Performance Analysis of IRS-Aided Short-Packet NOMA Systems Over Nakagami-m Fading Channels

This paper analyzes the performance of an intelligent reflecting surface (IRS)-aided short-packet communication system over Nakagami-m fading channels. In this system, the base station adopts non-orthogonal multiple access (NOMA) to transmit to a near user and a far user, and its transmission to the far user is aided by the IRS. Both continuous phase shifts (CPSs) and discrete phase shifts (DPSs) are considered for the IRS. By using order statistic and moment matching, we approximate the end-to-end channel gain to follow the Gamma distribution and then derive the approximate closed-form expressions for the average block error rate (BLER) in the high signal-to-noise ratio (SNR) regime and then conduct a refined analysis of the interplay among the minimum common blocklength, optimal power allocation, and the related parameters of IRS (e.g., the number of elements of the IRS) for achieving target BLERs at two users. Finally, numerical and simulation results demonstrate the accuracy of theoretical analysis.

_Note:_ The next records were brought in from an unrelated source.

-- ==== Sys2Proof/Laws/FrameStarters.lean ====
section
/-! SUPPORT. What the operations of Machine/Starters.lean leave unchanged. -/

set_option linter.unusedTactic false
set_option linter.unreachableTactic false

namespace Sys2Proof.Machine

variable {β : Type} {π : State → β} {x : β}

theorem sampleCtx_frame (hDue : Blind π State.putDue) (hMons : Blind π State.putMons) (id : Nat) (s : State)
    (hk : π s = x) :
    π (sampleCtx id s) = x := by
  unfold sampleCtx
  try dsimp only
  repeat' first
    | with_reducible first
      | assumption | apply monPut_frame | apply dueRecord_frame | apply frame_foldl | apply frame_ite
    | split | intro _

theorem sampleAll_frame (hCells : Blind π State.putCells) (hDue : Blind π State.putDue)
    (hMons : Blind π State.putMons) (hPairs : Blind π State.putPairs) (s : State) (hk : π s = x) :
    π (sampleAll s) = x := by
  unfold sampleAll
  try dsimp only
  repeat' first
    | with_reducible first
      | assumption | apply sampleCtx_frame | apply settleDefs_frame | apply frame_foldl | apply frame_ite
    | split | intro _

theorem restartLanes_frame (hCells : Blind π State.putCells) (hCw : Blind π State.putCw) (hDue : Blind π State.putDue)
    (hFlex : Blind π State.putFlex) (hFramers : Blind π State.putFramers) (hHq : Blind π State.putHq)
    (hIntPend : Blind π State.putIntPend) (hLanes : Blind π State.putLanes) (hMsixPba : Blind π State.putMsixPba)
    (hOut : Blind π State.putOut) (hQuads : Blind π State.putQuads) (hRecClk : Blind π State.putRecClk)
    (hTrackers : Blind π State.putTrackers) (s : State) (hk : π s = x) :
    π (restartLanes s) = x := by
  unfold restartLanes
  try dsimp only
  repeat' first
    | with_reducible first
      | assumption | apply startLane_frame | apply stopLane_frame | apply frame_foldl | apply frame_ite
    | split | intro _

theorem restartStreams_frame (hCells : Blind π State.putCells) (hCw : Blind π State.putCw)
    (hFramers : Blind π State.putFramers) (hIntPend : Blind π State.putIntPend) (hMons : Blind π State.putMons)
    (hMsixPba : Blind π State.putMsixPba) (hOut : Blind π State.putOut) (hPairs : Blind π State.putPairs)
    (hTrackers : Blind π State.putTrackers) (s : State) (hk : π s = x) :
    π (restartStreams s) = x := by
  unfold restartStreams
  try dsimp only
  repeat' first
    | with_reducible first
      | assumption | apply restartStream_frame | apply frame_foldl | apply frame_ite
    | split | intro _

theorem allotPair_frame (hDue : Blind π State.putDue) (hHls : Blind π State.putHls)
    (hPrfRings : Blind π State.putPrfRings) (p : Nat) (s : State) (hk : π s = x) :
    π (allotPair p s) = x := by
  unfold allotPair
  try dsimp only
  repeat' first
    | with_reducible first
      | assumption | apply allocRings_frame | apply hlPut_frame | apply hlRefresh_frame | apply frame_foldl
      | apply frame_ite
    | split | intro _

theorem allotGroup_frame (hGroups : Blind π State.putGroups) (hPrfRings : Blind π State.putPrfRings) (d : Nat)
    (g : Nat) (s : State) (hk : π s = x) :
    π (allotGroup d g s) = x := by
  unfold allotGroup
  try dsimp only
  repeat' first
    | with_reducible first
      | assumption | apply grpPut_frame | apply allocRings_frame | apply frame_foldl | apply frame_ite
    | split | intro _

theorem allotRings_frame (hDue : Blind π State.putDue) (hGroups : Blind π State.putGroups)
    (hHls : Blind π State.putHls) (hPrfRings : Blind π State.putPrfRings) (s : State) (hk : π s = x) :
    π (allotRings s) = x := by
  unfold allotRings
  try dsimp only
  repeat' first
    | with_reducible first
      | assumption | refine (hGroups _ _).trans ?_ | refine (hHls _ _).trans ?_ | refine (hPrfRings _ _).trans ?_
      | apply allotPair_frame | apply allotGroup_frame | apply frame_foldl | apply frame_ite
    | split | intro _

theorem holdPairs_frame (hPairs : Blind π State.putPairs) (s : State) (hk : π s = x) :
    π (holdPairs s) = x := by
  unfold holdPairs
  try dsimp only
  repeat' first
    | with_reducible first
      | assumption | apply prtPut_frame | apply frame_foldl | apply frame_ite
    | split | intro _

theorem resumeRsz_frame (hCw : Blind π State.putCw) (hHq : Blind π State.putHq) (hIntPend : Blind π State.putIntPend)
    (hMsixPba : Blind π State.putMsixPba) (hOut : Blind π State.putOut) (hRsz : Blind π State.putRsz) (st : Starter)
    (k : Nat) (s : State) (hk : π s = x) :
    π (resumeRsz st k s) = x := by
  unfold resumeRsz
  try dsimp only
  repeat' first
    | with_reducible first
      | assumption | apply rszAbort_frame | apply rszPut_frame | apply frame_foldl | apply frame_ite
    | split | intro _

theorem resumeShim_frame (hCw : Blind π State.putCw) (hHq : Blind π State.putHq) (hIntPend : Blind π State.putIntPend)
    (hMsixPba : Blind π State.putMsixPba) (hOut : Blind π State.putOut) (hPorts : Blind π State.putPorts)
    (st : Starter) (u : Nat) (s : State) (hk : π s = x) :
    π (resumeShim st u s) = x := by
  unfold resumeShim
  try dsimp only
  repeat' first
    | with_reducible first
      | assumption | apply record0_frame | apply portPut_frame | apply countPort0_frame | apply frame_foldl
      | apply frame_ite
    | split | intro _

theorem resumeDeck_frame (hDecks : Blind π State.putDecks) (st : Starter) (d : Nat) (s : State) (hk : π s = x) :
    π (resumeDeck st d s) = x := by
  unfold resumeDeck
  try dsimp only
  repeat' first
    | with_reducible first
      | assumption | apply dieDeckPut_frame | apply frame_foldl | apply frame_ite
    | split | intro _

theorem adoptTables_frame (hCtx : Blind π State.putCtx) (hCtxAt : Blind π State.putCtxAt) (hCw : Blind π State.putCw)
    (hDeck : Blind π State.putDeck) (hOh : Blind π State.putOh) (hSels : Blind π State.putSels) (st : Starter)
    (s : State) (hk : π s = x) :
    π (adoptTables st s) = x := by
  unfold adoptTables
  try dsimp only
  repeat' first
    | with_reducible first
      | assumption | refine (hDeck _ _).trans ?_ | refine (hSels _ _).trans ?_ | refine (hOh _ _).trans ?_
      | refine (hCtx _ _).trans ?_ | refine (hCtxAt _ _).trans ?_ | refine (hCw _ _).trans ?_ | apply frame_foldl
      | apply frame_ite
    | split | intro _

theorem adoptStarter_frame (hAudio : Blind π State.putAudio) (hBinD : Blind π State.putBinD)
    (hBinLoad : Blind π State.putBinLoad) (hBinQ : Blind π State.putBinQ)
    (hBinRestored : Blind π State.putBinRestored) (hCells : Blind π State.putCells) (hCq : Blind π State.putCq)
    (hCtx : Blind π State.putCtx) (hCtxAt : Blind π State.putCtxAt) (hCw : Blind π State.putCw)
    (hDeck : Blind π State.putDeck) (hLoaf : Blind π State.putLoaf) (hLoafDue : Blind π State.putLoafDue)
    (hLoafNext : Blind π State.putLoafNext) (hMons : Blind π State.putMons) (hOh : Blind π State.putOh)
    (hPairs : Blind π State.putPairs) (hPorts : Blind π State.putPorts) (hRsz : Blind π State.putRsz)
    (hSels : Blind π State.putSels) (hTrackers : Blind π State.putTrackers) (st : Starter) (s : State) (hk : π s = x) :
    π (adoptStarter st s) = x := by
  unfold adoptStarter
  try dsimp only
  repeat' first
    | with_reducible first
      | assumption | refine (hAudio _ _).trans ?_ | refine (hPairs _ _).trans ?_ | refine (hBinLoad _ _).trans ?_
      | refine (hBinRestored _ _).trans ?_ | refine (hMons _ _).trans ?_ | refine (hLoafDue _ _).trans ?_
      | refine (hCq _ _).trans ?_ | refine (hTrackers _ _).trans ?_ | refine (hBinQ _ _).trans ?_
      | refine (hRsz _ _).trans ?_ | refine (hLoafNext _ _).trans ?_ | refine (hPorts _ _).trans ?_
      | refine (hLoaf _ _).trans ?_ | refine (hCells _ _).trans ?_ | refine (hBinD _ _).trans ?_
      | apply adoptTables_frame | apply frame_foldl | apply frame_ite
    | split | intro _

theorem applyStarter_frame (hAudio : Blind π State.putAudio) (hBinD : Blind π State.putBinD)
    (hBinLoad : Blind π State.putBinLoad) (hBinQ : Blind π State.putBinQ)
    (hBinRestored : Blind π State.putBinRestored) (hCells : Blind π State.putCells) (hCq : Blind π State.putCq)
    (hCtx : Blind π State.putCtx) (hCtxAt : Blind π State.putCtxAt) (hCw : Blind π State.putCw)
    (hDeck : Blind π State.putDeck) (hDecks : Blind π State.putDecks) (hDue : Blind π State.putDue)
    (hFlex : Blind π State.putFlex) (hFramers : Blind π State.putFramers) (hHq : Blind π State.putHq)
    (hIntPend : Blind π State.putIntPend) (hLanes : Blind π State.putLanes) (hLoaf : Blind π State.putLoaf)
    (hLoafDue : Blind π State.putLoafDue) (hLoafNext : Blind π State.putLoafNext) (hMons : Blind π State.putMons)
    (hMsixPba : Blind π State.putMsixPba) (hOh : Blind π State.putOh) (hOut : Blind π State.putOut)
    (hPairs : Blind π State.putPairs) (hPorts : Blind π State.putPorts) (hQuads : Blind π State.putQuads)
    (hRecClk : Blind π State.putRecClk) (hRsz : Blind π State.putRsz) (hSels : Blind π State.putSels)
    (hTrackers : Blind π State.putTrackers) (st : Starter) (s : State) (hk : π s = x) :
    π (applyStarter st s) = x := by
  unfold applyStarter
  try dsimp only
  repeat' first
    | with_reducible first
      | assumption | apply resumeDeck_frame | apply resumeShim_frame | apply resumeRsz_frame | apply sampleAll_frame
      | apply restartStreams_frame | apply portPut_frame | apply adoptStarter_frame | apply cenInc_frame
      | apply restartLanes_frame | apply prtPut_frame | apply frame_foldl | apply frame_ite
    | split | intro _

end Sys2Proof.Machine
end

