theorem execFrmCntClr_frame (hFramers : Blind π State.putFramers) (r : StreamRef) (s : State) (hk : π s = x) :
    FrameR π x (execFrmCntClr r s) := by
  unfold execFrmCntClr
  try dsimp only
  repeat' first
    | with_reducible first
      | assumption | apply clearFrmCounts_frame | apply frame_foldl | apply frame_ite | apply frameR_next
    | split | intro _

theorem openCand_frame (hFramers : Blind π State.putFramers) (hTrackers : Blind π State.putTrackers) (u : Nat)
    (n : Nat) (m : Nat) (offset : Nat) (mf : Nat) (s : State) (hk : π s = x) :
    π (openCand u n m offset mf s) = x := by
  unfold openCand
  try dsimp only
  repeat' first
    | with_reducible first
      | assumption | apply frmEvent_frame | apply framerPut_frame | apply trackerPut_frame | apply frame_foldl
      | apply frame_ite
    | split | intro _

theorem execCandidateOpen_frame (hCells : Blind π State.putCells) (hFramers : Blind π State.putFramers)
    (hTrackers : Blind π State.putTrackers) (r : StreamRef) (member : Fin 64) (offset : Nat) (mf : Nat) (s : State)
    (hk : π s = x) :
    FrameR π x (execCandidateOpen r member offset mf s) := by
  unfold execCandidateOpen
  try dsimp only
  repeat' first
    | with_reducible first
      | assumption | apply refreshStream_frame | apply openCand_frame | apply frame_foldl | apply frame_ite
      | apply frameR_next
    | split | intro _

theorem countMimic_frame (hFramers : Blind π State.putFramers) (u : Nat) (n : Nat) (s : State) (hk : π s = x) :
    π (countMimic u n s) = x := by
  unfold countMimic
  try dsimp only
  repeat' first
    | with_reducible first
      | assumption | apply frmEvent_frame | apply framerPut_frame | apply frame_foldl | apply frame_ite
    | split | intro _

theorem checkCand_frame (hFramers : Blind π State.putFramers) (hTrackers : Blind π State.putTrackers) (u : Nat)
    (n : Nat) (m : Nat) (offset : Nat) (faOk : Bool) (mf : Nat) (s : State) (hk : π s = x) :
    π (checkCand u n m offset faOk mf s) = x := by
  unfold checkCand
  try dsimp only
  repeat' first
    | with_reducible first
      | assumption | apply openCand_frame | apply trackerPut_frame | apply countMimic_frame | apply frame_foldl
      | apply frame_ite
    | split | intro _

theorem execCandidateCheck_frame (hCells : Blind π State.putCells) (hFramers : Blind π State.putFramers)
    (hTrackers : Blind π State.putTrackers) (r : StreamRef) (member : Fin 64) (offset : Nat) (faOk : Bool) (mf : Nat)
    (s : State) (hk : π s = x) :
    FrameR π x (execCandidateCheck r member offset faOk mf s) := by
  unfold execCandidateCheck
  try dsimp only
  repeat' first
    | with_reducible first
      | assumption | apply refreshStream_frame | apply checkCand_frame | apply frame_foldl | apply frame_ite
      | apply frameR_next
    | split | intro _

theorem windowEnd_frame (hFramers : Blind π State.putFramers) (hTrackers : Blind π State.putTrackers) (u : Nat)
    (n : Nat) (m : Nat) (s : State) (hk : π s = x) :
    π (windowEnd u n m s) = x := by
  unfold windowEnd
  try dsimp only
  repeat' first
    | with_reducible first
      | assumption | apply frmEvent_frame | apply framerPut_frame | apply trackerPut_frame | apply frame_foldl
      | apply frame_ite
    | split | intro _

theorem execFramerWindowEnd_frame (hCells : Blind π State.putCells) (hFramers : Blind π State.putFramers)
    (hTrackers : Blind π State.putTrackers) (r : StreamRef) (member : Fin 64) (s : State) (hk : π s = x) :
    FrameR π x (execFramerWindowEnd r member s) := by
  unfold execFramerWindowEnd
  try dsimp only
  repeat' first
    | with_reducible first
      | assumption | apply refreshStream_frame | apply windowEnd_frame | apply frame_foldl | apply frame_ite
      | apply frameR_next
    | split | intro _

theorem execOofDeclare_frame (hCells : Blind π State.putCells) (hFramers : Blind π State.putFramers)
    (hTrackers : Blind π State.putTrackers) (r : StreamRef) (member : Fin 64) (s : State) (hk : π s = x) :
    FrameR π x (execOofDeclare r member s) := by
  unfold execOofDeclare
  try dsimp only
  repeat' first
    | with_reducible first
      | assumption | apply refreshStream_frame | apply frmEvent_frame | apply framerPut_frame | apply trackerPut_frame
      | apply frame_foldl | apply frame_ite | apply frameR_next
    | split | intro _

theorem mfFrame_frame (hFramers : Blind π State.putFramers) (u : Nat) (n : Nat) (mf : Nat) (s : State) (hk : π s = x) :
    π (mfFrame u n mf s) = x := by
  unfold mfFrame
  try dsimp only
  repeat' first
    | with_reducible first
      | assumption | apply framerPut_frame | apply frame_foldl | apply frame_ite
    | split | intro _

theorem execMfOom_frame (hFramers : Blind π State.putFramers) (r : StreamRef) (s : State) (hk : π s = x) :
    FrameR π x (execMfOom r s) := by
  unfold execMfOom
  try dsimp only
  repeat' first
    | with_reducible first
      | assumption | apply framerPut_frame | apply frame_foldl | apply frame_ite | apply frameR_next
    | split | intro _

theorem execMfIm_frame (hFramers : Blind π State.putFramers) (r : StreamRef) (s : State) (hk : π s = x) :
    FrameR π x (execMfIm r s) := by
  unfold execMfIm
  try dsimp only
  repeat' first
    | with_reducible first
      | assumption | apply framerPut_frame | apply frame_foldl | apply frame_ite | apply frameR_next
    | split | intro _

theorem laneLofSet_frame (hFramers : Blind π State.putFramers) (k : Nat) (lane : Nat) (on : Bool) (s : State)
    (hk : π s = x) :
    π (laneLofSet k lane on s) = x := by
  unfold laneLofSet
  try dsimp only
  repeat' first
    | with_reducible first
      | assumption | apply framerPut_frame | apply frame_foldl | apply frame_ite
    | split | intro _

theorem execLofSet_frame (hCells : Blind π State.putCells) (hFramers : Blind π State.putFramers)
    (hMons : Blind π State.putMons) (hPairs : Blind π State.putPairs) (r : StreamRef) (lane : Option (Fin 20))
    (s : State) (hk : π s = x) :
    FrameR π x (execLofSet r lane s) := by
  unfold execLofSet
  try dsimp only
  repeat' first
    | with_reducible first
      | assumption | apply frmEvent_frame | apply laneLofSet_frame | apply framerPut_frame | apply settleDefs_frame
      | apply frame_foldl | apply frame_ite | apply frameR_next
    | split | intro _

theorem execLofClr_frame (hCells : Blind π State.putCells) (hFramers : Blind π State.putFramers)
    (hMons : Blind π State.putMons) (hPairs : Blind π State.putPairs) (r : StreamRef) (lane : Option (Fin 20))
    (s : State) (hk : π s = x) :
    FrameR π x (execLofClr r lane s) := by
  unfold execLofClr
  try dsimp only
  repeat' first
    | with_reducible first
      | assumption | apply frmEvent_frame | apply laneLofSet_frame | apply framerPut_frame | apply settleDefs_frame
      | apply frame_foldl | apply frame_ite | apply frameR_next
    | split | intro _

theorem execLomSet_frame (hCells : Blind π State.putCells) (hFramers : Blind π State.putFramers)
    (hMons : Blind π State.putMons) (hPairs : Blind π State.putPairs) (r : StreamRef) (s : State) (hk : π s = x) :
    FrameR π x (execLomSet r s) := by
  unfold execLomSet
  try dsimp only
  repeat' first
    | with_reducible first
      | assumption | apply frmEvent_frame | apply framerPut_frame | apply settleDefs_frame | apply frame_foldl
      | apply frame_ite | apply frameR_next
    | split | intro _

They also show that the IRS-aided short-packet NOMA system outperforms the system without IRS, and that DPSs with 3-bit quantization achieve a similar performance as the optimal CPSs.

Automated summary

This paper investigates the performance of an intelligent reflecting surface (IRS)-aided short-packet communication system over Nakagami-m fading channels. The IRS is utilized to enhance the transmission from the base station to the far user in a non-orthogonal multiple access (NOMA) system. The study considers both continuous phase shifts (CPSs) and discrete phase shifts (DPSs) for the IRS and derives closed-form expressions for the average block error rate (BLER) in the high signal-to-noise ratio (SNR) regime.